Сон пропал. Пойду, умоюсь. – Что-нибудь принести, мама?
  - Да, немного рисовой каши.
  Я умылся и пошёл на кухню за кашей. Тщательно рассмотрев каждое зёрнышко, я принёс тарелочку каши в комнату на маленьком подносике.
  - Вкусно? Да, спасибо, Димочка. Кто так кричит на улице, у меня раскалывается голова от крика?
  - Это дети, они там играют.
  - У них ужасно громкие голоса, это невыносимо, - мама бросила тарелочку на диван. – У меня просто лопается голова от крика!
  - Они всегда кричат, мама, это же дети, я тоже кричал в их возрасте, - говорил я, собирая кашу с дивана.
  - Нет, ты так не орал, у тебя был нежный голосок, я знаю это лучше, а ты не можешь помнить, ты тогда был маленький!
  - Отчего же, я помню, - опрометчиво возразил я, - у меня был тонюсенький, но громкий голосок, когда Антошка обижал меня, я плакал тонюсеньким голоском, и ты говорила, чтобы я перестал пищать.
  - Ты убиваешь меня, - мама от раздражения ущипнула меня за руку, - вот тебе! У тебя был нежный голосок, неж-ный, а не тонюсенький!
  Я не стал спорить, это было опасно для здоровья мамы.
  - Я чувствую, что ты сегодня убил меня! – мама стала плакать. – Ты – жестокосердный и невнимательный сын! Сначала меня убивала твоя жена, не добила, сейчас ты продолжаешь издеваться надо мной!
  - Бывшая жена, бывшая, мамочка, - думал я про себя, боясь сболтнуть что-то лишнее и аккуратно вытирая платочком слёзы у мамы.
Она выхватила у меня из пальцев платочек и заплакала ещё больше:
  - Ты чуть не повредил мне глаз! Зачем ты это сделал? Ты хочешь, чтобы я была ещё и слепая, жестокий?
  Я отодвинулся и стал делать вид, что смотрю телевизор.
  - Тебе совсем наплевать на меня, этот дурацкий телевизор тебе дороже собственной матери! – плакала мама. – Принеси рулетку, я посмотрю, как ты убил меня.

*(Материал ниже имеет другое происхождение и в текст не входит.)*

-- ==== Sys2Proof/Machine/Assembly.lean ====
section
/-! DEFINITION. The textual form of requests and responses (30_encoding.md R45) and the pseudo-instructions of R46.
The document has no assembler: syntax and mnemonics are the spec's decision D13. Text is a list of characters. The
spaces R45 does not fix are log entry 18. -/

namespace Sys2Proof.Machine

/-- The text of a mnemonic or a mark. -/
abbrev Text := List Char

/-! ## Writing -/

/-- A decimal natural number. -/
def natText (n : Nat) : Text := Nat.toDigits 10 n

/-- A decimal integer, with a leading '-' when negative. -/
def intText (v : Int) : Text := if v < 0 then '-' :: natText v.natAbs else natText v.natAbs

/-- The digits of hexadecimal, in capitals as in 95_test_vectors.md. -/
def hexDigits : Text := ['0', '1', '2', '3', '4', '5', '6', '7', '8', '9', 'A', 'B', 'C', 'D', 'E', 'F']

/-- One hexadecimal digit of a number below 16. -/
def hexDigit (n : Nat) : Char := hexDigits.getD n '0'

/-- A byte as two hexadecimal digits. -/
def hexText (b : Byte) : Text := [hexDigit (b.toNat / 16), hexDigit (b.toNat % 16)]

/-- A byte of a read buffer, 0x00 to 0xFF. -/
def byteText (b : Byte) : Text := '0' :: 'x' :: hexText b

/-- Pieces of text with a separator between them. -/
def joinText (sep : Text) : List Text → Text
  | [] => []
  | [t] => t
  | t :: ts => t ++ sep ++ joinText sep ts

/-- Four operands for M1 to M4. -/
def operandsText (x : Lanes Int) : Text := joinText [',', ' '] [intText x.m1, intText x.m2, intText x.m3, intText x.m4]

/-- A buffer, index 0 first; `[]` is the empty buffer. -/
def bufferText (buf : List Byte) : Text := '[' :: (joinText [',', ' '] (buf.map byteText) ++ [']'])

/-- The line of a request (R45). -/
def requestText : Instr → Text
  | .encodeSpeeds x => "ENCODE_SPEEDS ".toList ++ operandsText x
  | .encodePwm x => "ENCODE_PWM ".toList ++ operandsText x
  | .decodeBattery buf => "DECODE_BATTERY ".toList ++ bufferText buf
  | .decodeEncoder buf => "DECODE_ENCODER ".toList ++ bufferText buf

/-- The text of a response (R45): the payload's bytes, the exact quotient with one decimal digit, the ticks, or
ShortRead. R45 puts the binary64 pattern beside the quotient "where it matters" and does not say where that is; it is
never written here (DESIGN CHOICE, log entry 20: safe, the pattern is a function of the quotient, `voltsPattern`). -/
def responseText : Response → Text
  | .payload pay => "-> [".toList ++ joinText [' '] (pay.toList.map hexText) ++ [']']
  | .volts raw => "-> volts ".toList ++ natText (raw / battDiv) ++ '.' :: natText (raw % battDiv)
  | .ticks t => "-> ticks ".toList ++ intText t
  | .shortRead => "-> ShortRead".toList

/-! ## Reading -/

/-- A line up to the comment that `;` starts. -/
def dropComment (line : Text) : Text := line.takeWhile (fun ch => ch ≠ ';')

/-- Text without the spaces at its two ends. -/
def trimText (t : Text) : Text :=
  ((t.dropWhile (fun ch => ch = ' ')).reverse.dropWhile (fun ch => ch = ' ')).reverse

/-- The pieces of a text between the separators. -/
def splitText (sep : Char) : Text → List Text
  | [] => [[]]
  | ch :: rest =>
    if ch = sep then [] :: splitText sep rest
    else match splitText sep rest with
      | [] => [[ch]]
      | t :: ts => (ch :: t) :: ts

/-- A decimal digit's value. -/
def digitValue (ch : Char) : Option Nat :=
  if ch ∈ hexDigits.take 10 then some (hexDigits.idxOf ch) else none

/-- A hexadecimal digit's value. -/
def hexValue (ch : Char) : Option Nat :=
  if ch ∈ hexDigits then some (hexDigits.idxOf ch) else none

/-- The value of decimal digits, most significant first, after the value read so far. -/
def readDigits (acc : Nat) : Text → Option Nat
  | [] => some acc
  | ch :: rest => (digitValue ch).bind (fun d => readDigits (acc * 10 + d) rest)

/-- A decimal number of at least one digit. -/
def readNat (t : Text) : Option Nat := if t = [] then none else readDigits 0 t

/-- A decimal integer with an optional leading '-'. -/
def readInt : Text → Option Int
  | '-' :: rest => (readNat rest).map (fun n => -(n : Int))
  | t => (readNat t).map (fun n => (n : Int))

/-- A byte: `0x` and two hexadecimal digits. -/
def readByte : Text → Option Byte
  | ['0', 'x', h, l] => (hexValue h).bind (fun a => (hexValue l).map (fun b => BitVec.ofNat 8 (a * 16 + b)))
  | _ => none

/-- Four operands separated by commas. -/
def readOperands (t : Text) : Option (Lanes Int) :=
  match (splitText ',' t).map (fun piece => readInt (trimText piece)) with
  | [some a, some b, some c, some d] => some { m1 := a, m2 := b, m3 := c, m4 := d }
  | _ => none

/-- Every piece of a list read, or none. -/
def readAll {α : Type} (read : Text → Option α) : List Text → Option (List α)
  | [] => some []
  | t :: ts => (read t).bind (fun v => (readAll read ts).map (fun vs => v :: vs))

/-- The inside of a buffer's brackets: nothing, or bytes separated by commas. -/
def readBytes (inside : Text) : Option (List Byte) :=
  if trimText inside = [] then some []
  else readAll (fun piece => readByte (trimText piece)) (splitText ',' inside)

/-- A bracketed buffer. -/
def readBufferText (t : Text) : Option (List Byte) :=
  match t with
  | '[' :: rest => if rest.getLast? = some ']' then readBytes rest.dropLast else none
  | _ => none

/-- A line without comment or outer spaces, split at its first space. -/
def splitMnemonic (t : Text) : Text × Text :=
  (t.takeWhile (fun ch => ch ≠ ' '), trimText (t.dropWhile (fun ch => ch ≠ ' ')))

/-- The request a line of text stands for (R45), the two pseudo-instructions among them (R46). -/
def assemble (line : Text) : Option Instr :=
  let parts := splitMnemonic (trimText (dropComment line))
  if parts.1 = "ENCODE_SPEEDS".toList then (readOperands parts.2).map Instr.encodeSpeeds
  else if parts.1 = "ENCODE_PWM".toList then (readOperands parts.2).map Instr.encodePwm
  else if parts.1 = "DECODE_BATTERY".toList then (readBufferText parts.2).map Instr.decodeBattery
  else if parts.1 = "DECODE_ENCODER".toList then (readBufferText parts.2).map Instr.decodeEncoder
  else if parts.1 = "STOP_SPEEDS".toList then (if parts.2 = [] then some stopSpeeds else none)
  else if parts.1 = "STOP_PWM".toList then (if parts.2 = [] then some stopPwm else none)
  else none

end Sys2Proof.Machine
end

Мама стояла на диване: - Почему ты принёс только одну рулетку? Она может съёжиться или растянуться и будет ошибка.
  - Хорошо, мама, я завтра куплю ещё одну рулетку, ты права, чем больше измерений, тем будет точнее. Даже ещё три рулетки. Странно, что я сам не догадался. А красную рулетку я выбросил, как ты велела.
  - Конечно, как же ты можешь знать о точности измерений. Не ты, а я работала прежде инженером-метрологом. О, я по два часа задерживала очередь, пока мне не отвешивали колбасу точно, до грамма, одним куском. Представляешь, как интересно было заявить, чтобы мне отвесили 384 грамма колбасы, не больше и не меньше. Из-за меня тогда закрыли несколько магазинов. Помнишь, Димочка? Как жаль, что я не успела закрыть эти все безобразные магазины, они поплясали бы у меня!

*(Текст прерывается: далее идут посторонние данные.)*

-- ==== Sys2Proof/Machine/RegisterMap.lean ====
section
/-! DEFINITION. The RegisterMap (00_scope.md R6) and the register table of the external board (10_state.md R17). None of
it is state of the block and no operation reads it (R16, R20); it names where the caller's transport writes a payload
or reads a buffer, and Safety.lean states the caller's duties in its terms. -/

namespace Sys2Proof.Machine

/-- The nine named registers (90_conflicts.md C1: one encoder register, M1's). -/
inductive BoardRegister where
  | motorType | deadzone | magneticLines | reductionRatio | wheelDiameter
  | speedControl | pwmControl | batteryVoltage | encoderM1
  deriving DecidableEq, Repr

/-- The access column of R17. -/
inductive Access where
  | writeOnly | readOnly
  deriving DecidableEq, Repr

/-- The access column of R17, the only access rule there is (20_memory.md R28). -/
def BoardRegister.access : BoardRegister → Access
  | .motorType | .deadzone | .magneticLines | .reductionRatio | .wheelDiameter => .writeOnly
  | .speedControl | .pwmControl => .writeOnly
  | .batteryVoltage | .encoderM1 => .readOnly

/-- The payload length of R17 in bytes; `none` where it is "device-specific, not in the document". -/
def BoardRegister.payloadBytes : BoardRegister → Option Nat
  | .motorType | .deadzone | .magneticLines | .reductionRatio | .wheelDiameter => none
  | .speedControl | .pwmControl => some payloadLen
  | .batteryVoltage | .encoderM1 => some fieldBytes

/-- The 8-bit register offset, an open parameter (R6; R27: no relation among them is assumed). -/
def BoardRegister.offset : BoardRegister → BitVec 8
  | .motorType => Config.regMotorType
  | .deadzone => Config.regDeadzone
  | .magneticLines => Config.regMagLines
  | .reductionRatio => Config.regReduction
  | .wheelDiameter => Config.regWheelDia
  | .speedControl => Config.regSpeed
  | .pwmControl => Config.regPwm
  | .batteryVoltage => Config.regBattery
  | .encoderM1 => Config.regEncM1

/-- The offset of a channel's encoder register: REG_ENC_M1, and the three further open parameters of D19. The format of
the registers of M2 to M4 is not in the document and none is assumed (90_conflicts.md C1, 41_decode.md R69). -/
def encoderOffset : MotorChannel → BitVec 8
  | .m1 => BoardRegister.encoderM1.offset
  | .m2 => Config.regEncM2
  | .m3 => Config.regEncM3
  | .m4 => Config.regEncM4

/-- The bound of a command register's fields: its range is [-bound, bound] (the payload column of R17). -/
def BoardRegister.fieldBound : BoardRegister → Option Int
  | .speedControl => some speedLimit
  | .pwmControl => some pwmLimit
  | .motorType | .deadzone | .magneticLines | .reductionRatio | .wheelDiameter => none
  | .batteryVoltage | .encoderM1 => none

/-- The register whose bytes an operation makes or reads (the last column of R17). -/
def targetRegister : Instr → BoardRegister
  | .encodeSpeeds _ => .speedControl
  | .encodePwm _ => .pwmControl
  | .decodeBattery _ => .batteryVoltage
  | .decodeEncoder _ => .encoderM1

end Sys2Proof.Machine
end

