-- ==== Sys2Proof/Tests/Slice0.lean ====
section
/-! SUPPORT. Tests. Expected values come from 95_test_vectors.md and the corner cases of 40_encode.md and 41_decode.md.
The witnesses show, for each statement with hypotheses, inputs that meet them together. -/

namespace Sys2Proof.Tests

open Sys2Proof Sys2Proof.Machine

/-- Four channel values. -/
def lanes {α : Type} (a b c d : α) : Lanes α := { m1 := a, m2 := b, m3 := c, m4 := d }

/-- One request at the ports of State. -/
def portRequest (op : BitVec 2) (ch : Lanes (BitVec 32)) (len : BitVec 4) (buf : Vector Byte 8) :
    ReqPorts Config.widths :=
  { valid := true, op := op, ch := ch, len := len, buf := buf }

/-- The reset state with these requests to come. -/
def withRequests (ps : List (ReqPorts Config.widths)) : State := { State.reset with requests := ps }

/-- A field of the next state, if there is one. -/
def nextField {α : Type} (o : Host.Outcome State Fault Refusal) (f : State → α) : Option α :=
  match o with
  | .next t => some (f t)
  | .fault _ => none
  | .refused _ => none

/-! ## Well-formedness: one ill-formed term for each check -/

theorem test_operand_above_port_is_ill_formed :
    (Instr.encodeSpeeds (lanes 0 2147483648 0 0)).wellFormed Config.widths = false := by decide

theorem test_operand_below_port_is_ill_formed :
    (Instr.encodePwm (lanes 0 0 0 (-2147483649))).wellFormed Config.widths = false := by decide

theorem test_extreme_operands_are_well_formed :
    (Instr.encodePwm (lanes 2147483647 (-2147483648) 0 0)).wellFormed Config.widths = true := by decide

theorem test_battery_buffer_over_lanes_is_ill_formed :
    (Instr.decodeBattery [0, 1, 2, 3, 4, 5, 6, 7, 8]).wellFormed Config.widths = false := by decide

theorem test_encoder_buffer_over_lanes_is_ill_formed :
    (Instr.decodeEncoder [0, 1, 2, 3, 4, 5, 6, 7, 8]).wellFormed Config.widths = false := by decide

theorem test_full_lanes_are_well_formed :
    (Instr.decodeBattery [0, 1, 2, 3, 4, 5, 6, 7]).wellFormed Config.widths = true := by decide

/-! ## Decoding: every operation, ports written out from 30_encoding.md R36 and R37 -/

/-- Vector S6 in port form (95 section 2.1). -/
theorem test_decode_encode_speeds :
    decode (portRequest 0b00 (lanes 0x000003E9 0xFFFFFC17 0x000003E8 0xFFFFFC18) 0b0000 #v[9, 9, 9, 9, 9, 9, 9, 9]) =
      .ok (.encodeSpeeds (lanes 1001 (-1001) 1000 (-1000))) := by decide

/-- P4 (95 section 3). -/
theorem test_decode_encode_pwm :
    decode (portRequest 0b01 (lanes 0xFFFFF060 0x00000FA0 0 1) 0b1111 #v[0, 0, 0, 0, 0, 0, 0, 0]) =
      .ok (.encodePwm (lanes (-4000) 4000 0 1)) := by decide

/-- P2 line 3 (95 section 3): one byte returned. -/
theorem test_decode_decode_battery :
    decode (portRequest 0b10 (lanes 1 2 3 4) 0b0001 #v[0x01, 0x2C, 0, 0, 0, 0, 0, 0]) =
      .ok (.decodeBattery [0x01]) := by decide

/-- A `req_len` of 15 with eight lanes (95 section 2.3). -/
theorem test_decode_decode_encoder_long :
    decode (portRequest 0b11 (lanes 0 0 0 0) 0b1111 #v[0xFF, 0xFB, 1, 2, 3, 4, 5, 6]) =
      .ok (.decodeEncoder [0xFF, 0xFB, 1, 2, 3, 4, 5, 6]) := by decide

theorem test_no_request_is_rejected : decode (idlePorts Config.widths) = .error .noRequest := by decide

theorem test_table_words :
    [0, 1, 2, 3].map (decodeTableWord 8) =
      [some (.encodeSpeeds (lanes 0 0 0 0)), some (.encodePwm (lanes 0 0 0 0)), some (.decodeBattery []),
       some (.decodeEncoder [])] := by decide

/-- P3 line 5 (95 section 3) as the encoder writes it. -/
theorem test_encode_decode_encoder :
    encode Config.widths (.decodeEncoder [0xFB, 0x2E]) =
      portRequest 0b11 (lanes 0 0 0 0) 0b0010 #v[0xFB, 0x2E, 0, 0, 0, 0, 0, 0] := by decide

/-! ## ENCODE_SPEEDS and ENCODE_PWM (95 section 2.1) -/

theorem test_speeds_saturate_and_keep_bounds :
    nextField (exec (.encodeSpeeds (lanes 1001 (-1001) 1000 (-1000))) State.reset) (fun t => t.rsp.pay) =
      some #v[0x03, 0xE8, 0xFC, 0x18, 0x03, 0xE8, 0xFC, 0x18] := by decide

theorem test_speeds_clamp_before_truncation :
    nextField (exec (.encodeSpeeds (lanes 64536 (-64536) 1000000000000 (-7))) State.reset) (fun t => t.rsp.pay) =
      some #v[0x03, 0xE8, 0xFC, 0x18, 0x03, 0xE8, 0xFF, 0xF9] := by decide

theorem test_pwm_bound_is_its_own :
    nextField (exec (.encodePwm (lanes 1001 (-1001) 3601 (-3601))) State.reset) (fun t => t.rsp.pay) =
      some #v[0x03, 0xE9, 0xFC, 0x17, 0x0E, 0x10, 0xF1, 0xF0] := by decide

theorem test_pwm_byte_order_and_channel_order :
    nextField (exec (.encodePwm (lanes 255 256 (-255) (-256))) State.reset) (fun t => t.rsp.pay) =
      some #v[0x00, 0xFF, 0x01, 0x00, 0xFF, 0x01, 0xFF, 0x00] := by decide

/-! ## DECODE_BATTERY and DECODE_ENCODER (95 sections 2.2 and 2.3) -/

theorem test_battery_is_unsigned_big_endian :
    nextField (exec (.decodeBattery [0x80, 0x01]) State.reset) (fun t => (t.rsp.err, t.rsp.volts)) =
      some (false, 0x40A999CCCCCCCCCD) := by decide

theorem test_battery_one_byte_is_short :
    nextField (exec (.decodeBattery [0x00]) State.reset) (fun t => (t.rsp.err, responses t)) =
      some (true, [.shortRead]) := by decide

theorem test_encoder_is_signed :
    nextField (exec (.decodeEncoder [0xFF, 0xFB, 0x7F, 0xFF]) State.reset) (fun t => (t.rsp.ticks, responses t)) =
      some (0xFFFFFFFB, [.ticks (-5)]) := by decide

theorem test_encoder_low_byte_has_no_sign :
    nextField (exec (.decodeEncoder [0x00, 0x80]) State.reset) (fun t => responses t) = some [.ticks 128] := by decide

/-- The binary64 column of 95 section 2.2. -/
theorem test_volts_patterns :
    [0, 1, 5, 74, 84, 111, 126, 300, 11265, 32767, 61936, 65531, 65535].map voltsPattern =
      [0x0000000000000000, 0x3FB999999999999A, 0x3FE0000000000000, 0x401D99999999999A, 0x4020CCCCCCCCCCCD,
       0x4026333333333333, 0x4029333333333333, 0x403E000000000000, 0x40919A0000000000, 0x40A9996666666666,
       0x40B831999999999A, 0x40B999199999999A, 0x40B9998000000000] := by decide

/-! ## One step, text, transport -/

/-- P3 line 1 (95 section 3), from the ports to the ports. -/
theorem test_step_serves_ports :
    nextField (step (withRequests [portRequest 0b01 (lanes 0x00001388 0xFFFFEC78 0x000004D2 0xFFFFFB2E) 0 #v[0, 0, 0, 0, 0, 0, 0, 0]]))
      (fun t => (t.rsp.valid, t.rsp.err, t.rsp.pay, t.requests)) =
      some (true, false, #v[0x0E, 0x10, 0xF1, 0xF0, 0x04, 0xD2, 0xFB, 0x2E], []) := by decide

theorem test_step_idle :
    nextField (step State.reset) (fun t => (t.rsp.valid, t.history)) = some (false, []) := by decide

theorem test_step_runs_table_word :
    nextField (step (State.reset.withFetchWord 8 2)) (fun t => t.history) =
      some [{ request := .decodeBattery [], response := .shortRead }] := by decide

/-- Lines of 95 section 3, with R45's comment. -/
theorem test_assemble_encode :
    assemble "ENCODE_SPEEDS  300, -300, 1200, -1200 ; drive".toList =
      some (.encodeSpeeds (lanes 300 (-300) 1200 (-1200))) := by decide

theorem test_assemble_decode :
    ["DECODE_BATTERY [0x00, 0x7E, 0xAA, 0xBB]", "DECODE_ENCODER []", "STOP_PWM", "STOP_SPEEDS ; halt"].map (fun t => assemble t.toList) =
      [some (.decodeBattery [0x00, 0x7E, 0xAA, 0xBB]), some (.decodeEncoder []), some stopPwm,
       some stopSpeeds] := by decide

theorem test_assemble_rejects :
    ["ENCODE_SPEEDS 1, 2, 3", "DECODE_ENCODER [0x1]", "STOP_PWM 1", "HALT"].map (fun t => assemble t.toList) =
      [none, none, none, none] := by decide

theorem test_response_text :
    [speedsResponse (lanes 300 (-300) 1200 (-1200)), batteryResponse [0x00, 0x7E], encoderResponse [0xFF, 0x38],
     encoderResponse [0x12]].map responseText =
      ["-> [01 2C FE D4 03 E8 FC 18]".toList, "-> volts 12.6".toList, "-> ticks -200".toList,
       "-> ShortRead".toList] := by decide

/-- 20_memory.md R31: a failed write and a good one of the same bytes are different calls. -/
theorem test_failed_write_is_told_from_good :
    (TransportCall.write 0x10 [0, 0] (.error .transportError)).Failed ∧
    ¬ (TransportCall.write 0x10 [0, 0] (.ok ())).Failed :=
  ⟨rfl, fun h => by cases h⟩

/-- R31 and decision D19: a read at any byte, the open offset of M2's encoder register among them, is a call. -/
theorem test_call_at_any_address :
    (TransportCall.read (encoderOffset .m2) 2 (.ok [0x00, 0x05])).registerAddr = Config.regEncM2 ∧
    (TransportCall.write 0xFF [] (.ok ())).registerAddr = 0xFF := ⟨rfl, rfl⟩

theorem test_serialised :
    serialised none [.begins 1, .completes 1, .begins 2, .completes 2] = true ∧
    serialised none [.begins 1, .begins 2, .completes 1, .completes 2] = false := by decide

/-- The model's choice of log entry 19. -/
theorem test_trace_ending_in_a_transaction_is_not_serialised :
    serialised none [.begins 1, .completes 1, .begins 2] = false := by decide

/-! ## Witnesses: inputs that meet each statement's hypotheses -/

/-- A request for witnesses: DECODE_ENCODER of two bytes and a third. -/
def sampleRequest : ReqPorts Config.widths := portRequest 0b11 (lanes 0 0 0 0) 0b0011 #v[0xFF, 0xFB, 7, 0, 0, 0, 0, 0]

theorem witness_StepRunsThePresentedRequest :
    (withRequests [sampleRequest]).requests = sampleRequest :: [] ∧
    decode sampleRequest = .ok (.decodeEncoder [0xFF, 0xFB, 7]) := by decide

theorem witness_FetchWordRunsNext : decodeTableWord 8 3 = some (.decodeEncoder []) := by decide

Она погрозила кулачком кому-то в окно, наверно, оставшимся магазинам.
  У мамы поднялось настроение. Что ж не помнить, я помнил. В школьные годы посещение магазинов имело две стороны медали. Плохая - мама спорила со всеми продавцами, зав. секциями и директорами. Она обучала всех точности взвешивания продуктов, правильности упаковки товаров и тщательному подбору сочетаний цвета в телевизорах.   

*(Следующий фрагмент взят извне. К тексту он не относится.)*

-- ==== Sys2Proof/Machine/State.lean ====
section
/-! DEFINITION. The state of the machine (10_state.md), the outside world as plain data
(20_memory.md R66, 70_reset_and_hazards.md R230, R240), the reasons a step can stop, and reset. -/

namespace Sys2Proof.Machine

/-- The completion codes of `STATUS.ERR` (60_exceptions.md R200). -/
inductive Code where
  /-- 0: the command completed and committed its result. -/
  | ok
  /-- 1: a checked precondition failed (R202). -/
  | invalidArgument
  /-- 2: the result does not fit in `MAXD` digits (R203). -/
  | outOfMemory
  /-- 3: `EXPMOD_FAST` with `MODE = 1` (R204). -/
  | unimplemented
  /-- 4: a division or `mod` by zero (R209). -/
  | divisionByZero
  /-- 5: the command word is not legal (R205). -/
  | illegalCommand
deriving DecidableEq, Repr

/-- `STATUS.PATH`: which Montgomery reduction path the latest completed command used (R33). -/
inductive MontPath where
  /-- 0: no Montgomery reduction, or the command did not complete OK. -/
  | unused
  /-- 1: the Comba fast path. -/
  | comba
  /-- 2: the baseline path. -/
  | baseline
deriving DecidableEq, Repr

/-- The two agents of R20. -/
inductive Agent where
  | host
  | engine
deriving DecidableEq, Repr

/-- One thing that the outside world does to the block: a bus access at a bus address (R50, R51), or
the reset input (R230). -/
inductive BusReq where
  /-- A read of `size` bytes. -/
  | read (addr : Nat) (size : Nat)
  /-- A write of the given byte lanes, lane 0 first (R54); its size is their number. -/
  | write (addr : Nat) (lanes : List Byte)
  /-- The assertion of the reset input (R230). -/
  | resetInput
deriving DecidableEq, Repr

/-- What the bus answers to one access. -/
inductive BusResp where
  /-- A legal read: the eight lanes of the word read (R54, R60). -/
  | data (lanes : List Byte)
  /-- A legal write, performed, ignored or dropped (R61, R64, R206). -/
  | written
  /-- An illegal access: a bus error, with zero data for a read (R51). -/
  | busError (lanes : List Byte)
  /-- An access outside the aperture: not the block's (R50). -/
  | notSelected
deriving DecidableEq, Repr

/-- The machine. The first twelve fields are the block's (10_state.md), the last three are the model's
own: the outside world as data (logs 3 and 4). `USEDr`, `ID`, `PARAM`, `PARAM2`, `irq` and the digit
windows are views of these fields (Flags.lean, Bus.lean). -/
structure State where
  /-- The configuration, constant for one machine (R5, R44); shown by `PARAM` and `PARAM2`. -/
  cfg : Config
  /-- The integer registers `B0` to `B15`, each a natural number (R21). -/
  b : Vector Nat 16
  /-- `CTRL.IE` (R28). -/
  ie : Bool
  /-- `STATUS.BUSY` (R29). -/
  busy : Bool
  /-- `STATUS.DONE` (R30). -/
  done : Bool
  /-- `STATUS.WERR` (R31). -/
  werr : Bool
  /-- `STATUS.ERR` (R32). -/
  err : Code
  /-- `STATUS.PATH` (R33). -/
  path : MontPath
  /-- The read value of `CMD` (R35). -/
  cmd : Word
  /-- `SRES` (R36). -/
  sres : Word
  /-- `SEQ` bits [31:0] (R37). -/
  seq : BitVec 32
  /-- `PEND`: empty, or the accepted command word (R40). Its operand values are the registers' at the
  start of the engine step (R94; log 6). -/
  pend : Option Word
  /-- What the outside world still does, oldest first (R20, R66; log 3). -/
  hostQ : List BusReq
  /-- Who moves at each point where both agents could, the next point first (R66, R240; log 4). -/
  schedule : List Agent
  /-- What the bus answered, newest first (log 3). -/
  responses : List BusResp
deriving DecidableEq, Repr

/-- Machine faults: NONE. The block never traps and nothing stops it: a command's error is its
completion code and a bus error is a bus response (R206, R212; log 15). -/
inductive Fault where
deriving DecidableEq, Repr

/-- Why a step has no meaning. -/
inductive Refusal where
  /-- Raised by exec for an instruction whose meaning is not written yet. Safe. -/
  | notModelled (mnemonic : String)
  /-- Raised by step when `cfg` is outside R5's ranges or breaks R6: "not a configuration of this
  hardware: a model refuses it" (R6). Safe. -/
  | illegalConfiguration
deriving DecidableEq, Repr

/-- The block right after reset in configuration `cfg` (R45, R231), with an outside world that does
nothing (DESIGN CHOICE, logs 3 and 4). -/
def State.resetOf (cfg : Config) : State :=
  { cfg := cfg
    b := Vector.replicate 16 0
    ie := false
    busy := false
    done := false
    werr := false
    err := .ok
    path := .unused
    cmd := 0
    sres := 0
    seq := 0
    pend := none
    hostQ := []
    schedule := []
    responses := [] }

/-- The machine right after reset in the standard configuration (R45; log 1). -/
def State.reset : State := State.resetOf Config.standard

end Sys2Proof.Machine
end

Она требовала, чтобы были включены все телевизоры, выставленные для продажи. О, если какой-то магазин отказывался включать все холодильники и утюги для проверки, значит, там работали люди, не знакомые с моей мамой! Впрочем, как я видел, продавцы менялись очень часто. Может, сами по себе, конечно. Смена работы, переезд в другой город и т.д.   
Эта сторона была плохой не потому, что мама заставляла всех торговать правильно, а потому, что она сразу же становилась занятой и забывала про меня. Я самостоятельно бродил по магазину, а потом укладывался спать где-нибудь в уголке, а покупатели, сбегавшие из магазина, случайно задевали меня ногами и сумками.  Потом я обнаружил хорошую сторону. Когда мама затевала спор, я спокойно уходил из магазина в любой двор и играл там с местными детьми. Их родители иногда подкармливали меня. Когда я, уставший, возвращался, мама заканчивала свои дела в магазине, и мы шли домой. Будучи постарше, я стал увиливать от магазинов.
          
               
                -2-


  - Мама, сними тапочки, чтобы было правильно.
Я измерил её рост рулеткой, как всегда, от пяток до макушки головы. Сейчас её рост был 273 миллиметра. Она уменьшилась на четыре миллиметра за три дня. Это - очень много.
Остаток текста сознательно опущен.